Every revival of both parts of Henry IV - six hours of comedy, history and tragedy commingled - confirms their greatness as a panoramic view of England on the move across its widest social range.
And director Dominic Dromgoole plumbs deeper into the Jerusalem-style mystical, mythical soul of England by having mummers in straw masks and large cod-pieces prancing in the foyers and spilling into a platform performance before each play begins.
The old King Henry is wrestling with his own dubious assumption of the crown, and a spreading rebellion, while his son, Prince Hal, plays truant from his destiny, hanging out with Falstaff in Eastcheap.
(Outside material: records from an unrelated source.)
-- ==== Sys2Proof/Certificates/Slice0/Obligations.lean ====
section
/-! DEFINITION. The statements for the provers. Each docstring names the rule of spec/ it formalises. -/

open Sys2Proof Sys2Proof.Machine

/-! ## Encoding -/

/-- Words written out from 30_encoding.md rules R101, R103 and R114 decode to the instructions they stand for. That the RXBUFF.R word
stands for the bare access of a window copy, and not for a call of the accessor, is the model's choice (log 38). -/
def Obligations.WrittenWordsDecode : Prop :=
  decode (.host 0b00000100 {}) = .instr .recv ∧
  decode (.host 0b00000010 {}) = .instr .start ∧
  decode (.internal 0b10000000 {}) = .instr .resolve ∧
  decode (.bus 0b0000100000110000 0) = .instr .rsrR ∧
  decode (.bus 0b1000100000110000 4) = .instr (.rsrW 4) ∧
  decode (.bus 0b0000100001011000 0) = .instr (.rplrR 3) ∧
  decode (.bus 0b1001000000001000 7) = .instr (.txbuffW 1 7) ∧
  decode (.bus 0b0101100000101000 0) = .instr (.rxbuffR 3 5 .copy) ∧
  decode (.ethertype 0b1000011011011101) = .instr .classifyIPv6

/-- 30_encoding.md rules R101, R103, R114: decoding the words of a well-formed instruction gives it back, `init` as the
`start` it is another name of (45_lifecycle.md rule R267). Which of the two RXBUFF reads the bus-request word stands for is the
model's choice (log 38). -/
def Obligations.DecodeInvertsEncode : Prop :=
  ∀ i : Instr, i.wellFormed = true → decode (encode i) = .instr i.core

/-- 30_encoding.md rule R103: a bus-request word that decodes is the word the encoder writes for that instruction. Which of
the two RXBUFF reads it stands for is the model's choice (log 38). -/
def Obligations.EncodeInvertsBusDecode : Prop :=
  ∀ (q : BitVec 16) (v : Word) (i : Instr), decode (.bus q v) = .instr i → ∃ d, encode i = .bus q d

/-- 30_encoding.md rule R103: no word matches two rows of the address decode, so the order of the rows does not matter. -/
def Obligations.BusRowsExclusive : Prop :=
  ∀ (q : BitVec 16) (m n : Nat) (a b : BusRow), busTable[m]? = some a → busTable[n]? = some b →
    a.hits q = true → b.hits q = true → m = n

/-- 20_memory.md rule R71 with 30_encoding.md rule R103: which offsets a read and a write select, and which register. -/
def Obligations.OffsetsSelectTheMappedRegisters : Prop :=
  (∀ off, off % 8 ≠ 0 → mapRead off = .bad .misaligned ∧ mapWrite off = .bad .misaligned) ∧
  (∀ off, off % 8 = 0 → ¬ readable off → mapRead off = .bad .unmapped) ∧
  (∀ off, off % 8 = 0 → ¬ writable off → mapWrite off = .bad .unmapped) ∧
  (∀ i off r via, readRow i = some (off, r, via) → mapRead off = .at r ∧ readable off) ∧
  (∀ i off r v, writeRow i = some (off, r, v) → mapWrite off = .at r ∧ writable off) ∧
  (∀ off, off % 8 = 0 → readable off → ∃ r, mapRead off = .at r) ∧
  (∀ off, off % 8 = 0 → writable off → ∃ r, mapWrite off = .at r)

/-- 30_encoding.md rule R115: a HOST call with an unassigned code, or with one of the two internal codes, is refused. That a call
from the agenda is refused so even where an operation would be in progress is the model's choice (log 40). -/
def Obligations.ReservedCodesRefused : Prop :=
  ∀ (code : BitVec 8) (a : Args) (s : State) (rest : List Event), s.agenda = .request (.host code a) :: rest →
    (code = 0x80 ∨ code = 0x81 → step s = .refused (.internalCode code)) ∧
    (code = 0 ∨ (7 ≤ code.toNat ∧ code.toNat ≤ 0x7F) ∨ 0x82 ≤ code.toNat → step s = .refused (.invalidCode code))
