-- ==== Sys2Proof/Laws/State.lean ====
section
/-! SUPPORT. One lemma per field per named update of the state, each true by unfolding, so that no later proof unfolds one. -/

namespace Sys2Proof.Machine

/-! ## `logAccess` -/

@[simp] theorem logAccess_cfg (a : Access) (s : State) : (logAccess a s).cfg = s.cfg := rfl

@[simp] theorem logAccess_ctx (a : Access) (s : State) : (logAccess a s).ctx = s.ctx := rfl

@[simp] theorem logAccess_position (a : Access) (s : State) : (logAccess a s).position = s.position := rfl

@[simp] theorem logAccess_dev (a : Access) (s : State) : (logAccess a s).dev = s.dev := rfl

@[simp] theorem logAccess_script (a : Access) (s : State) : (logAccess a s).script = s.script := rfl

@[simp] theorem logAccess_draws (a : Access) (s : State) : (logAccess a s).draws = s.draws := rfl

@[simp] theorem logAccess_schedule (a : Access) (s : State) : (logAccess a s).schedule = s.schedule := rfl

@[simp] theorem logAccess_agenda (a : Access) (s : State) : (logAccess a s).agenda = s.agenda := rfl

@[simp] theorem logAccess_trace (a : Access) (s : State) : (logAccess a s).trace = s.trace := rfl

@[simp] theorem logAccess_bus (a : Access) (s : State) : (logAccess a s).bus = s.bus ++ [a] := rfl

@[simp] theorem logAccess_returned (a : Access) (s : State) : (logAccess a s).returned = s.returned := rfl

/-! ## `atStep` -/

@[simp] theorem atStep_cfg (k : StepIndex) (s : State) : (atStep k s).cfg = s.cfg := rfl

@[simp] theorem atStep_ctx (k : StepIndex) (s : State) : (atStep k s).ctx = s.ctx := rfl

@[simp] theorem atStep_dev (k : StepIndex) (s : State) : (atStep k s).dev = s.dev := rfl

@[simp] theorem atStep_script (k : StepIndex) (s : State) : (atStep k s).script = s.script := rfl

@[simp] theorem atStep_draws (k : StepIndex) (s : State) : (atStep k s).draws = s.draws := rfl

@[simp] theorem atStep_schedule (k : StepIndex) (s : State) : (atStep k s).schedule = s.schedule := rfl

@[simp] theorem atStep_agenda (k : StepIndex) (s : State) : (atStep k s).agenda = s.agenda := rfl

@[simp] theorem atStep_trace (k : StepIndex) (s : State) : (atStep k s).trace = s.trace := rfl

@[simp] theorem atStep_bus (k : StepIndex) (s : State) : (atStep k s).bus = s.bus := rfl

@[simp] theorem atStep_returned (k : StepIndex) (s : State) : (atStep k s).returned = s.returned := rfl

@[simp] theorem atStep_position (k : StepIndex) (s : State) : (atStep k s).position = s.position.moveTo k := rfl

/-- Only the last step the operation came to counts. -/
@[simp] theorem moveTo_moveTo (p : Position) (j k : StepIndex) : (p.moveTo j).moveTo k = p.moveTo k := by cases p <;> rfl

@[simp] theorem atStep_atStep (j k : StepIndex) (s : State) : atStep k (atStep j s) = atStep k s := by simp [atStep]

@[simp] theorem currentOp_atStep (k : StepIndex) (s : State) : currentOp (atStep k s) = currentOp s := by
  unfold currentOp
  rw [atStep_position]
  cases s.position <;> rfl

/-! ## `record` -/

@[simp] theorem record_cfg (k : ErrorKind) (d : Detail) (s : State) : (record k d s).cfg = s.cfg := rfl

@[simp] theorem record_ctx (k : ErrorKind) (d : Detail) (s : State) : (record k d s).ctx = s.ctx := rfl

@[simp] theorem record_position (k : ErrorKind) (d : Detail) (s : State) : (record k d s).position = s.position := rfl

@[simp] theorem record_dev (k : ErrorKind) (d : Detail) (s : State) : (record k d s).dev = s.dev := rfl

@[simp] theorem record_script (k : ErrorKind) (d : Detail) (s : State) : (record k d s).script = s.script := rfl

@[simp] theorem record_draws (k : ErrorKind) (d : Detail) (s : State) : (record k d s).draws = s.draws := rfl

@[simp] theorem record_schedule (k : ErrorKind) (d : Detail) (s : State) : (record k d s).schedule = s.schedule := rfl

@[simp] theorem record_agenda (k : ErrorKind) (d : Detail) (s : State) : (record k d s).agenda = s.agenda := rfl

@[simp] theorem record_trace (k : ErrorKind) (d : Detail) (s : State) : (record k d s).trace = s.trace ++ [⟨k, currentOp s, d⟩] := rfl

@[simp] theorem record_bus (k : ErrorKind) (d : Detail) (s : State) : (record k d s).bus = s.bus := rfl

@[simp] theorem record_returned (k : ErrorKind) (d : Detail) (s : State) : (record k d s).returned = s.returned := rfl

/-! ## `returnTo` -/

@[simp] theorem returnTo_cfg (p : Position) (r : Result) (s : State) : (returnTo p r s).cfg = s.cfg := rfl

@[simp] theorem returnTo_ctx (p : Position) (r : Result) (s : State) : (returnTo p r s).ctx = s.ctx := rfl

@[simp] theorem returnTo_position (p : Position) (r : Result) (s : State) : (returnTo p r s).position = p := rfl

@[simp] theorem returnTo_dev (p : Position) (r : Result) (s : State) : (returnTo p r s).dev = s.dev := rfl

@[simp] theorem returnTo_script (p : Position) (r : Result) (s : State) : (returnTo p r s).script = s.script := rfl

@[simp] theorem returnTo_draws (p : Position) (r : Result) (s : State) : (returnTo p r s).draws = s.draws := rfl

@[simp] theorem returnTo_schedule (p : Position) (r : Result) (s : State) : (returnTo p r s).schedule = s.schedule := rfl

@[simp] theorem returnTo_agenda (p : Position) (r : Result) (s : State) : (returnTo p r s).agenda = s.agenda := rfl

@[simp] theorem returnTo_trace (p : Position) (r : Result) (s : State) : (returnTo p r s).trace = s.trace := rfl

@[simp] theorem returnTo_bus (p : Position) (r : Result) (s : State) : (returnTo p r s).bus = s.bus := rfl

@[simp] theorem returnTo_returned (p : Position) (r : Result) (s : State) : (returnTo p r s).returned = s.returned ++ [r] := rfl

/-! ## `placeRequest` -/

@[simp] theorem placeRequest_cfg (r : Request) (s : State) : (placeRequest r s).cfg = s.cfg := rfl

@[simp] theorem placeRequest_ctx (r : Request) (s : State) : (placeRequest r s).ctx = s.ctx := rfl

@[simp] theorem placeRequest_position (r : Request) (s : State) : (placeRequest r s).position = s.position := rfl

@[simp] theorem placeRequest_dev (r : Request) (s : State) : (placeRequest r s).dev = s.dev := rfl

@[simp] theorem placeRequest_script (r : Request) (s : State) : (placeRequest r s).script = s.script := rfl

@[simp] theorem placeRequest_draws (r : Request) (s : State) : (placeRequest r s).draws = s.draws := rfl

@[simp] theorem placeRequest_schedule (r : Request) (s : State) : (placeRequest r s).schedule = s.schedule := rfl

@[simp] theorem placeRequest_agenda (r : Request) (s : State) : (placeRequest r s).agenda = .request r :: s.agenda := rfl

@[simp] theorem placeRequest_trace (r : Request) (s : State) : (placeRequest r s).trace = s.trace := rfl

@[simp] theorem placeRequest_bus (r : Request) (s : State) : (placeRequest r s).bus = s.bus := rfl

@[simp] theorem placeRequest_returned (r : Request) (s : State) : (placeRequest r s).returned = s.returned := rfl

/-! ## Draws: a draw changes the script and the counter only -/

@[simp] theorem drawWord_cfg (s : State) : (drawWord s).2.cfg = s.cfg := by unfold drawWord; split <;> rfl

@[simp] theorem drawWord_ctx (s : State) : (drawWord s).2.ctx = s.ctx := by unfold drawWord; split <;> rfl

@[simp] theorem drawWord_position (s : State) : (drawWord s).2.position = s.position := by unfold drawWord; split <;> rfl

@[simp] theorem drawWord_dev (s : State) : (drawWord s).2.dev = s.dev := by unfold drawWord; split <;> rfl

@[simp] theorem drawWord_schedule (s : State) : (drawWord s).2.schedule = s.schedule := by unfold drawWord; split <;> rfl

@[simp] theorem drawWord_agenda (s : State) : (drawWord s).2.agenda = s.agenda := by unfold drawWord; split <;> rfl

@[simp] theorem drawWord_trace (s : State) : (drawWord s).2.trace = s.trace := by unfold drawWord; split <;> rfl

@[simp] theorem drawWord_bus (s : State) : (drawWord s).2.bus = s.bus := by unfold drawWord; split <;> rfl

@[simp] theorem drawWord_returned (s : State) : (drawWord s).2.returned = s.returned := by unfold drawWord; split <;> rfl

@[simp] theorem drawRsr_cfg (s : State) : (drawRsr s).2.cfg = s.cfg := by unfold drawRsr; split <;> rfl

@[simp] theorem drawRsr_ctx (s : State) : (drawRsr s).2.ctx = s.ctx := by unfold drawRsr; split <;> rfl

@[simp] theorem drawRsr_position (s : State) : (drawRsr s).2.position = s.position := by unfold drawRsr; split <;> rfl

@[simp] theorem drawRsr_dev (s : State) : (drawRsr s).2.dev = s.dev := by unfold drawRsr; split <;> rfl

@[simp] theorem drawRsr_schedule (s : State) : (drawRsr s).2.schedule = s.schedule := by unfold drawRsr; split <;> rfl

@[simp] theorem drawRsr_agenda (s : State) : (drawRsr s).2.agenda = s.agenda := by unfold drawRsr; split <;> rfl

@[simp] theorem drawRsr_trace (s : State) : (drawRsr s).2.trace = s.trace := by unfold drawRsr; split <;> rfl

@[simp] theorem drawRsr_bus (s : State) : (drawRsr s).2.bus = s.bus := by unfold drawRsr; split <;> rfl

@[simp] theorem drawRsr_returned (s : State) : (drawRsr s).2.returned = s.returned := by unfold drawRsr; split <;> rfl

end Sys2Proof.Machine
end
The tumultuous profusion of the plays, which are 50 percent in prose, 50 in poetry, in unequalled in our theatre and are usually the province of the RSC.
Roger Allam’s Falstaff is the focal point of both parts. Never will you hear the role more beautifully or more nimbly spoken. But like most recent Falstaffs - Robert Stephens and David Warner included - there’s little grossness about him. He’s hardly fatter than you or I, and with his long dank wig he looks as knightly as any musketeer.
But in speed of thought, and in being the cause of wit in others, Allam is insurpassable, and has a high old time in the Gadshill adventure, playing “dead” at the battle of Shrewsbury, dodging the strictures of the Lord Chamberlain and mollifying Mistress Quickly.
The love scene with Jade Williams’ bruised and battered Doll Tearsheet - who does the compulsory Globe “vomiting into the audience” scene on her entrance - is an elegiac farewell to sensuality and free living.
Prince Hal’s example, as far as his father is concerned, is that flower of chivalry, Harry Hotspur, and the two are well contrasted in Jamie Parker’s affable-turning-steely prince and Sam Crane’s unusually comical, impassioned upstart. This Hotspur’s like a small, peeved boy, defending the right to his prisoners; but is he exactly “the glass wherein the noble youth did dress themselves”?
Essay questions aside, this is an irresistible romp through the plays, the cockpit decorated by Jonathan Fensom with a prodigality of heraldic banners, the action underpinned with Claire van Kampen’s brassy, melancholic music; there’s a lovely Welsh song for Lady Mortimer, and even Falstaff and Hal chip in with a mandolin and flute duet.
Oliver Cotton booms tetchily as the old king, William Gaunt shivers wheezily as old Shallow, Danny Lee Wynter is an eye-catching, epicene Poins and a splendidly mincing Feeble, and Paul Rider achieves a startling double as a bottle-nosed, sluggish little Bardolph and a crisply chilling Archbishop Scroop. Follow the bard’s advice: construe the time to their necessities, and hop along to the Globe.